Gulf Strikes Choke Hormuz, But Iraq Deal and Inventory Surge Rein In Crude's Climb
Brent front-month futures last closed at $108.18 and WTI at $97.23 per Yahoo Finance as of 18 March 2026 13:09 UTC, with both benchmarks holding elevated at the US open as overnight strikes on Gulf energy infrastructure offset a bearish US inventory build and partial Iraqi supply resumption. By 8:52 a.m. ET, Brent had climbed 4.12% to $107.68 and WTI was 1.13% higher at $97.30 per CNBC. Drone strikes on the UAE's ultra-sour gas facility and fires at the Fujairah Oil Industry Zone — coupled with damage near the Strait of Hormuz — stoked fears of prolonged supply disruption. The Shah gas field, with capacity of 1.28 billion standard cubic feet per day, remains suspended following the drone attack per CNBC. Separately, Israeli airstrikes targeted Iran's gas facilities at South Pars and Asaluyeh overnight, though damage extent remains unknown; an Israeli official is reported to be "less worried about gas strikes than oil," limiting the direct crude price impulse from that action per The Jerusalem Post.

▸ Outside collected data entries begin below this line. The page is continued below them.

theorem State.install_kept {s0 : State} (s : State) (i : Nat) (hs : Kept s0 s) :
    Kept s0 (State.install s i) := by
  unfold State.install
  try dsimp only
  repeat' with_reducible first
    | assumption
    | apply State.setCached_kept
    | apply State.makeRoom_kept
    | split
    | refine Kept.drop ?_ rfl rfl rfl rfl rfl rfl rfl rfl rfl rfl

theorem State.setTransient_kept {s0 : State} (s : State) (slot : Nat) (t : Transient) (hs : Kept s0 s) :
    Kept s0 (State.setTransient s slot t) := by
  unfold State.setTransient
  try dsimp only
  repeat' with_reducible first
    | assumption
    | split
    | refine Kept.drop ?_ rfl rfl rfl rfl rfl rfl rfl rfl rfl rfl

theorem State.countFetch_kept {s0 : State} (s : State) (i : Nat) (hs : Kept s0 s) :
    Kept s0 (State.countFetch s i) := by
  unfold State.countFetch
  try dsimp only
  repeat' with_reducible first
    | assumption
    | apply State.count_kept
    | split

/-! ### Machine/Ledger.lean -/

theorem State.assignFast_kept {s0 : State} (s : State) (hs : Kept s0 s) :
    Kept s0 (State.assignFast s) := by
  unfold State.assignFast
  try dsimp only
  repeat' with_reducible first
    | assumption
    | apply State.wr_kept
    | refine Kept.foldl (fun _ _ _ => ?_) ?_

theorem State.svcWrite_kept {s0 : State} (s : State) (a : Nat) (bs : List Byte) (hs : Kept s0 s) :
    Kept s0 (State.svcWrite s a bs) := by
  unfold State.svcWrite
  refine Kept.maps ?_ rfl id id id (fun c => prvWrite_wf _ c _) (fun c => tagClear_wf c _ _) id id rfl rfl
  exact hs

theorem State.clearArea_kept {s0 : State} (s : State) (c : Nat) (hs : Kept s0 s) :
    Kept s0 (State.clearArea s c) := by
  unfold State.clearArea
  refine Kept.maps ?_ rfl id id id (fun c => swf_filter _ c) (fun c => swf_filter _ c) id id rfl rfl
  exact hs

theorem State.abortWhere_kept {s0 : State} (s : State) (c : Nat) (p : EngCmd → Bool) (hs : Kept s0 s) :
    Kept s0 (State.abortWhere s c p) := by
  unfold State.abortWhere
  try dsimp only
  repeat' with_reducible first
    | assumption
    | apply State.countBusy_kept
    | apply State.setCtx_kept
    | apply Kept.ite
    | split
    | refine Kept.drop ?_ rfl rfl rfl rfl rfl rfl rfl rfl rfl rfl

theorem State.abortAll_kept {s0 : State} (s : State) (c : Nat) (hs : Kept s0 s) :
    Kept s0 (State.abortAll s c) := by
  unfold State.abortAll
  try dsimp only
  repeat' with_reducible first
    | assumption
    | apply State.abortWhere_kept

theorem State.unbind_kept {s0 : State} (s : State) (i : Nat) (hs : Kept s0 s) :
    Kept s0 (State.unbind s i) := by
  unfold State.unbind
  try dsimp only
  repeat' with_reducible first
    | assumption
    | apply State.slotHealed_kept
    | apply State.setCached_kept
    | apply Kept.ite
    | split

theorem State.wasted_kept {s0 : State} (s : State) (c : Nat) (hs : Kept s0 s) :
    Kept s0 (State.wasted s c) := by
  unfold State.wasted
  try dsimp only
  repeat' with_reducible first
    | assumption
    | apply State.count_kept
    | split

theorem State.freeCtx_kept {s0 : State} (s : State) (c : Nat) (hs : Kept s0 s) :
    Kept s0 (State.freeCtx s c) := by
  unfold State.freeCtx
  try dsimp only
  repeat' with_reducible first
    | assumption
    | apply State.wasted_kept
    | apply State.abortAll_kept
    | apply State.unbind_kept
    | apply State.clearArea_kept
    | apply State.setTransient_kept
    | apply State.setCtx_kept
    | split
    | refine Kept.drop ?_ rfl rfl rfl rfl rfl rfl rfl rfl rfl rfl

theorem State.endWith_kept {s0 : State} (s : State) (c : Nat) (r : Response) (grant : optParam Bool true) (hs : Kept s0 s) :
    Kept s0 (State.endWith s c r grant) := by
  unfold State.endWith
  try dsimp only
  repeat' with_reducible first
    | assumption
    | apply State.wasted_kept
    | apply State.abortAll_kept
    | apply State.setCtx_kept
    | apply State.grantable_kept
    | apply State.grant_kept
    | split
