-- ==== Sys2Proof/Laws/KeptPower.lean ====
section
/-! SUPPORT. Laws/KeptPower.lean: what `Kept` says of store buffers, the tag memory, modes, tamper, Wick, faults,
lifecycle and flash. -/

namespace Sys2Proof.Machine

/-! ### Machine/StoreBuf.lean -/

theorem State.deferError_kept {s0 : State} (s : State) (n : Fin 16) (addr : Nat) (hs : Kept s0 s) :
    Kept s0 (State.deferError s n addr) := by
  unfold State.deferError
  try dsimp only
  repeat' with_reducible first
    | assumption
    | apply State.setCore_kept

theorem State.setBuf_kept {s0 : State} (s : State) (n : Fin 16) (b : List BufStore) (hs : Kept s0 s) :
    Kept s0 (State.setBuf s n b) := by
  unfold State.setBuf
  try dsimp only
  repeat' with_reducible first
    | assumption
    | apply State.setCore_kept

theorem State.storeEnters_kept {s0 : State} (s : State) (n : Fin 16) (hs : Kept s0 s) :
    Kept s0 (State.storeEnters s n) := by
  unfold State.storeEnters
  try dsimp only
  repeat' with_reducible first
    | assumption
    | apply State.enter_kept
    | apply State.setBuf_kept
    | apply State.deferError_kept
    | split
    | (refine Kept.snd (by assumption) ?_)

theorem State.storeLands_kept {s0 : State} (s : State) (n : Fin 16) (b : BufStore) (hs : Kept s0 s) :
    Kept s0 (State.storeLands s n b) := by
  unfold State.storeLands
  split
  · split
    · refine Kept.maps ?_ rfl id id (fun c => tagPut_wf c _ _) id id id id rfl rfl
      exact hs.storeBytes _ _
    · exact hs.storeBytes _ _
  · exact State.deferError_kept _ _ _ hs

theorem State.storeCompletes_kept {s0 : State} (s : State) (n : Fin 16) (hs : Kept s0 s) :
    Kept s0 (State.storeCompletes s n) := by
  unfold State.storeCompletes
  try dsimp only
  repeat' with_reducible first
    | assumption
    | apply State.storeLands_kept
    | apply State.setBuf_kept
    | apply State.drainOld_kept
    | apply Kept.ite
    | split

theorem State.drainSteps_kept {s0 : State} (s : State) (n : Fin 16) (x3 : Nat) (hs : Kept s0 s) :
    Kept s0 (State.drainSteps s n x3) := by
  induction x3 generalizing s n with
  | zero =>
    unfold State.drainSteps
    try dsimp only
    repeat' with_reducible first
      | assumption
  | succ k ih =>
    unfold State.drainSteps
    try dsimp only
    repeat' with_reducible first
      | assumption
      | apply ih
      | apply State.storeEnters_kept
      | apply State.storeCompletes_kept

theorem State.drainBuf_kept {s0 : State} (s : State) (n : Fin 16) (hs : Kept s0 s) :
    Kept s0 (State.drainBuf s n) := by
  unfold State.drainBuf
  try dsimp only
  repeat' with_reducible first
    | assumption
    | apply State.drainSteps_kept

theorem State.stopCore_kept {s0 : State} (s : State) (n : Fin 16) (hs : Kept s0 s) :
    Kept s0 (State.stopCore s n) := by
  unfold State.stopCore
  try dsimp only
  repeat' with_reducible first
    | assumption
    | apply State.drainBuf_kept
    | apply State.endStalls_kept
    | apply State.dropWaits_kept
    | apply State.fset_kept
    | apply State.stopAsked_kept
    | apply Kept.ite
    | split
    | refine Kept.drop ?_ rfl rfl rfl rfl rfl rfl rfl rfl rfl rfl

theorem State.stopCores_kept {s0 : State} (s : State) (hs : Kept s0 s) :
    Kept s0 (State.stopCores s) := by
  unfold State.stopCores
  try dsimp only
  repeat' with_reducible first
    | assumption
    | apply State.stopCore_kept
    | refine Kept.foldl (fun _ _ _ => ?_) ?_

/-! ### Machine/TagMem.lean -/

theorem State.setTagLine_kept {s0 : State} (s : State) (k : Nat) (l : TagLine) (hs : Kept s0 s) :
    Kept s0 (State.setTagLine s k l) := by
  unfold State.setTagLine
  try dsimp only
  repeat' with_reducible first
    | assumption
    | refine Kept.drop ?_ rfl rfl rfl rfl rfl rfl rfl rfl rfl rfl

theorem State.tagCommit_kept {s0 : State} (s : State) (k : Nat) (data : List Byte) (hs : Kept s0 s) :
    Kept s0 (State.tagCommit s k data) := by
  unfold State.tagCommit
  try dsimp only
  repeat' with_reducible first
    | assumption
    | apply State.setTagLine_kept

theorem State.tagCut_kept {s0 : State} (s : State) (k : Nat) (hs : Kept s0 s) :
    Kept s0 (State.tagCut s k) := by
  unfold State.tagCut
  try dsimp only
  repeat' with_reducible first
    | assumption
    | apply State.setTagLine_kept

theorem State.tagTorn_kept {s0 : State} (s : State) (k : Nat) (data : List Byte) (hs : Kept s0 s) :
    Kept s0 (State.tagTorn s k data) := by
  unfold State.tagTorn
  try dsimp only
  repeat' with_reducible first
    | assumption
    | apply State.setTagLine_kept
    | apply State.drawn_kept
    | apply State.tagCut_kept
    | apply Kept.ite

theorem State.tagScrub_kept {s0 : State} (s : State) (hs : Kept s0 s) :
    Kept s0 (State.tagScrub s) := by
  unfold State.tagScrub
  try dsimp only
  repeat' with_reducible first
    | assumption
    | apply State.setTagLine_kept
    | refine Kept.foldl (fun _ _ _ => ?_) ?_

theorem State.wiredWrite_kept {s0 : State} (s : State) (l : Nat) (d : List Byte) (hs : Kept s0 s) :
    Kept s0 (State.wiredWrite s l d) := by
  unfold State.wiredWrite
  try dsimp only
  repeat' with_reducible first
    | assumption
    | apply State.raise_kept
    | apply State.lower_kept
    | apply State.commit_kept
    | split
    | refine Kept.drop ?_ rfl rfl rfl rfl rfl rfl rfl rfl rfl rfl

Two countervailing forces applied downward pressure during the overnight session. Iraq and Kurdish authorities confirmed a deal to resume 250,000 barrels per day of crude exports via Turkey's Ceyhan port — representing only about 7% of Iraq's pre-disruption exports of roughly 3.5 million bpd from southern Basra fields via the Strait of Hormuz per The New Arab, and described as unlikely to "make much of a difference in global supply" per OilPrice.com — sending prices down more than $2 a barrel per CNBC. US crude inventories also surged 6.56 million barrels in the week ended March 13 — far exceeding the Reuters poll forecast of approximately 380,000 barrels — dragging Brent down $1.15 and WTI down $1.54 in early Asian trading per CNBC. The killing of Iran's security chief Ali Larijani in an Israeli attack was noted by a senior analyst as having "raised hopes that the conflict could end sooner" per CNBC.
Strait of Hormuz vessel traffic has collapsed 95% to approximately five ships per day from 125 previously, with five million barrels of petroleum products having transited daily before the crisis per EL PAÍS English. Citi projects that disruptions to Hormuz flows over the next four to six weeks could remove 11 to 16 million barrels per day from the market, potentially pushing Brent to $110–$120 per barrel — with more severe prolonged outage scenarios potentially averaging $130 in Q2–Q3 or spiking as high as $150 for Brent or even $200 including refined products per CNBC.
Price action at the US open reflects a market caught between competing directional forces rather than a clean bullish read. UAE infrastructure strikes — a significant escalation vector targeting Gulf producer facilities rather than Iranian assets — have anchored Brent above $107. Yet the same reporting notes that US bunker-buster strikes on Iranian missile sites near the Strait raised optimism about a potential Hormuz reopening, creating a simultaneous downward pull on prices.
The inventory surplus of 6.56 million barrels is a substantial bearish data point. Its cause is not specified in the source reporting and is best treated as a supply-demand uncertainty signal rather than a definitive demand indicator.
The Iraq pipeline deal illustrates the scale of the relief problem: 250,000 bpd via Ceyhan represents roughly 19% of Iraq's current collapsed output of approximately 1.3 million bpd, and only about 6% of its pre-war total production of over 4 million bpd — reinforcing the "not a game changer" characterisation from OilPrice.com.
A strategically critical asymmetry has emerged at the Strait: Iran's own exports have remained at approximately 1.2 million bpd via "dark" transits, while other Gulf producer flows through the Strait have collapsed from 14 million bpd to just 400,000 bpd — meaning Iran is effectively weaponising the chokepoint against Gulf rivals while preserving its own export revenue.
Finally, the Federal Reserve is expected to hold rates today, with updated projections showing inflation remaining as high as 3% by late 2026 — well above December's 2.6% projection — embedding oil-driven inflation directly into the rate path.